── Data shown ──
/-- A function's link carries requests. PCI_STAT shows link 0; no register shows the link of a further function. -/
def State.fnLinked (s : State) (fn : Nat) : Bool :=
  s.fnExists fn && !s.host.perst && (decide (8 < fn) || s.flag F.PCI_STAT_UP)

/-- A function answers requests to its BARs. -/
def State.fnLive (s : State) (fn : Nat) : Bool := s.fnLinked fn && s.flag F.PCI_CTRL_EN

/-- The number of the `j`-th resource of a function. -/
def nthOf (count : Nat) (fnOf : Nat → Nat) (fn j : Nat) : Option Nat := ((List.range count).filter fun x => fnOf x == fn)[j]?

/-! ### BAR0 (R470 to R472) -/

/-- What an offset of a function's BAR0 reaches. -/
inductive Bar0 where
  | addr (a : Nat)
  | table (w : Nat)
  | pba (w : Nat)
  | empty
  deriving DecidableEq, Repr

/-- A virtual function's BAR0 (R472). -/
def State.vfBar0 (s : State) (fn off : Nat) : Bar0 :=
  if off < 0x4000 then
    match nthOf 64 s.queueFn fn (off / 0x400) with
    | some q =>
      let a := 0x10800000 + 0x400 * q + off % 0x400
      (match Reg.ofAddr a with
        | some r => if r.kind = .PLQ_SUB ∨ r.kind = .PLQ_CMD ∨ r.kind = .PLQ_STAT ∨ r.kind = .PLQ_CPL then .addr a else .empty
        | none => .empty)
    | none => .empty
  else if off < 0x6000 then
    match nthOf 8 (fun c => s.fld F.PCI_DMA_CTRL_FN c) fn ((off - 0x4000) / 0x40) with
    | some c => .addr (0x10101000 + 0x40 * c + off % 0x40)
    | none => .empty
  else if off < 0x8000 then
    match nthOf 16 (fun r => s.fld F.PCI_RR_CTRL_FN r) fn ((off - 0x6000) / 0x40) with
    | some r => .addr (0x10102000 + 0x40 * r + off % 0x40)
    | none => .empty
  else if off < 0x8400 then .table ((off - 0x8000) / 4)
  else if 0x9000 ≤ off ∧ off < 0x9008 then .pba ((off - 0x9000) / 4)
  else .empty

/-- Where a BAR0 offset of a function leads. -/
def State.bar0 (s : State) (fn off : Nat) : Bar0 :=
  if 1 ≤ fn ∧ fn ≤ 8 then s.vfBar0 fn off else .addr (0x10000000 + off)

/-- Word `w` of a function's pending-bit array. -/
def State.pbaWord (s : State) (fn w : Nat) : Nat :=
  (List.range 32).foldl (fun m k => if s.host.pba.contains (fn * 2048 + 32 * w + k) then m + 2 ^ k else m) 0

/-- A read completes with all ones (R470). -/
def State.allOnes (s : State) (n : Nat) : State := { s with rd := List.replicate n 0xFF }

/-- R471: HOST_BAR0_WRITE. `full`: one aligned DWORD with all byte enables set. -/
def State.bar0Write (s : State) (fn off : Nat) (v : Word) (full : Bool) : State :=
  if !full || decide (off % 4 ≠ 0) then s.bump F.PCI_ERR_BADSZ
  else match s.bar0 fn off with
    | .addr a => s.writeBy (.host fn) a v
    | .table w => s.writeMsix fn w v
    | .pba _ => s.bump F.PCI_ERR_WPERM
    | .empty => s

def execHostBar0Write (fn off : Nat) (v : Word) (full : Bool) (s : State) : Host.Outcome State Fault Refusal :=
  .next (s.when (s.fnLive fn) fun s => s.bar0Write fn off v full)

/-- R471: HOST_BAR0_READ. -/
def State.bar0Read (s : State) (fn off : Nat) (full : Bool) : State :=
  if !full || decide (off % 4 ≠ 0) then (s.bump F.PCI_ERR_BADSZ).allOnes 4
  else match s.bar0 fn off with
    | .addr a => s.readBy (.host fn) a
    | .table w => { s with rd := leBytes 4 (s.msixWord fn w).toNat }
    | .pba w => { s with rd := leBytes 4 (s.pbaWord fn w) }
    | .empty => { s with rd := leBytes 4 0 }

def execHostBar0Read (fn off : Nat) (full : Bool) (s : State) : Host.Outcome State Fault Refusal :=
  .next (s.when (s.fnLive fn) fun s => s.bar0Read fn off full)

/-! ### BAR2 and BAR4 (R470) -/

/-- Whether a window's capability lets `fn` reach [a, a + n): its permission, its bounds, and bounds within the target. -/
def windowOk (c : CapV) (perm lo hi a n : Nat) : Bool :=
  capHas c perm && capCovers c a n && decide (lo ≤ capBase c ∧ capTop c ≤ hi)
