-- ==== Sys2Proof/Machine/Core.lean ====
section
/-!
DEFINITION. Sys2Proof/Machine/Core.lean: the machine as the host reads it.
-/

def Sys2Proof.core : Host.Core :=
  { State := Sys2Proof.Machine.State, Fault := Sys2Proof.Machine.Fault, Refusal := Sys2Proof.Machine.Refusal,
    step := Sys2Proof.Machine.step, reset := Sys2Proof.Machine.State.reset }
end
───
── Data shown ──
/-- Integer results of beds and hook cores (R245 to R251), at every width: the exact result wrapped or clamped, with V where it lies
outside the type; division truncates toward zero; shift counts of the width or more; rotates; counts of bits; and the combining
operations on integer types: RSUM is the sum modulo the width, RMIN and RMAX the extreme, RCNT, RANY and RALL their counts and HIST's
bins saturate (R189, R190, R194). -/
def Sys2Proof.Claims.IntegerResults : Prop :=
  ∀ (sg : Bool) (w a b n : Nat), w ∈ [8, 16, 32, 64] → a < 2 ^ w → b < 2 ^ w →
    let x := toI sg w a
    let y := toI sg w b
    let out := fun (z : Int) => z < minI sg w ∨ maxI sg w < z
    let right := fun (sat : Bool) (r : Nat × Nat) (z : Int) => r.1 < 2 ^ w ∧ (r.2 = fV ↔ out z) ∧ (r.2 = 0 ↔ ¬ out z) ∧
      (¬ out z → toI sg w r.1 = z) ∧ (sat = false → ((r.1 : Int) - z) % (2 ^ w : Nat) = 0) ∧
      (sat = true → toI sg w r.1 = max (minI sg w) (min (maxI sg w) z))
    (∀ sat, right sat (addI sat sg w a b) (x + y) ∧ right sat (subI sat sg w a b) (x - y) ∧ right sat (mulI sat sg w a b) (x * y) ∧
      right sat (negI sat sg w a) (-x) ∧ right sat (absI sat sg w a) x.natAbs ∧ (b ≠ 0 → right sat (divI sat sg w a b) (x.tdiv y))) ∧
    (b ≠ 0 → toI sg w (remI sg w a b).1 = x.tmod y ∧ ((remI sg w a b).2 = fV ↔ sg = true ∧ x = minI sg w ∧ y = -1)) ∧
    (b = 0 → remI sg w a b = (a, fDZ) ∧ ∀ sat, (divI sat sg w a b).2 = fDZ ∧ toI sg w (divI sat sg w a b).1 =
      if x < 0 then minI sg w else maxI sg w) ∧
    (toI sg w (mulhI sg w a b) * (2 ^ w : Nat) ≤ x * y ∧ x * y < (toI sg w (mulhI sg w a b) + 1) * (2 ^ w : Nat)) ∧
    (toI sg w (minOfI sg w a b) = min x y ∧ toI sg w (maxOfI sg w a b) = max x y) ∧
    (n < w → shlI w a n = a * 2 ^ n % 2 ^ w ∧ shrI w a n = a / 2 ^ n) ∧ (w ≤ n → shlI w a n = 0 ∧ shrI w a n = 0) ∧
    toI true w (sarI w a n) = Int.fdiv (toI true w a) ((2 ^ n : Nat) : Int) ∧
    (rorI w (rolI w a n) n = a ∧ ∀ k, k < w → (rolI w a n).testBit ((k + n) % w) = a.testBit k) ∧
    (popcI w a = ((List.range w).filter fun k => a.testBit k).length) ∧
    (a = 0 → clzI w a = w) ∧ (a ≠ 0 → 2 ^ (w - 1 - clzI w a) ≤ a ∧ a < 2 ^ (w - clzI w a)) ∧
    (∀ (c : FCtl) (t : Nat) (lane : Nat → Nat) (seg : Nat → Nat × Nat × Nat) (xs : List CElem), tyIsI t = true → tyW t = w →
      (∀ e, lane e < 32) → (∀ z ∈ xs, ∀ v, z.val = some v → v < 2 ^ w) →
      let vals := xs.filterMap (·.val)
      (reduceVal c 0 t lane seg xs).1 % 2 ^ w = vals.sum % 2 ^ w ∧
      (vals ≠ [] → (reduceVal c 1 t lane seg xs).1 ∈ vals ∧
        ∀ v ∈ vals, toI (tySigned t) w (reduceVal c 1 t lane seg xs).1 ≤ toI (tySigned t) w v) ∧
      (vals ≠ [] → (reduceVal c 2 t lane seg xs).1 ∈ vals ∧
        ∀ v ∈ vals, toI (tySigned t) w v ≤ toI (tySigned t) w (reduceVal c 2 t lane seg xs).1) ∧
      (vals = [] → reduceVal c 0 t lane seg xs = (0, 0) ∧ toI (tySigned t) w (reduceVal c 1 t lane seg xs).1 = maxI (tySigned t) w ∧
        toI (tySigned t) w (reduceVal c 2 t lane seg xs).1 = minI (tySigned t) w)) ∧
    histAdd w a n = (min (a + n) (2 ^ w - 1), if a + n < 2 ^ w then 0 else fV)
───
> [Goal of the exercise] Give back, word for word, only the lines above from the line holding "if !full || decide (off % 4 ≠ 0) then (s.bump" to the line holding "BAR4 (R470) -/", both included.

> [Task answer]
  if !full || decide (off % 4 ≠ 0) then (s.bump F.PCI_ERR_BADSZ).allOnes 4
  else match s.bar0 fn off with
    | .addr a => s.readBy (.host fn) a
    | .table w => { s with rd := leBytes 4 (s.msixWord fn w).toNat }
    | .pba w => { s with rd := leBytes 4 (s.pbaWord fn w) }
    | .empty => { s with rd := leBytes 4 0 }

def execHostBar0Read (fn off : Nat) (full : Bool) (s : State) : Host.Outcome State Fault Refusal :=
  .next (s.when (s.fnLive fn) fun s => s.bar0Read fn off full)

/-! ### BAR2 and BAR4 (R470) -/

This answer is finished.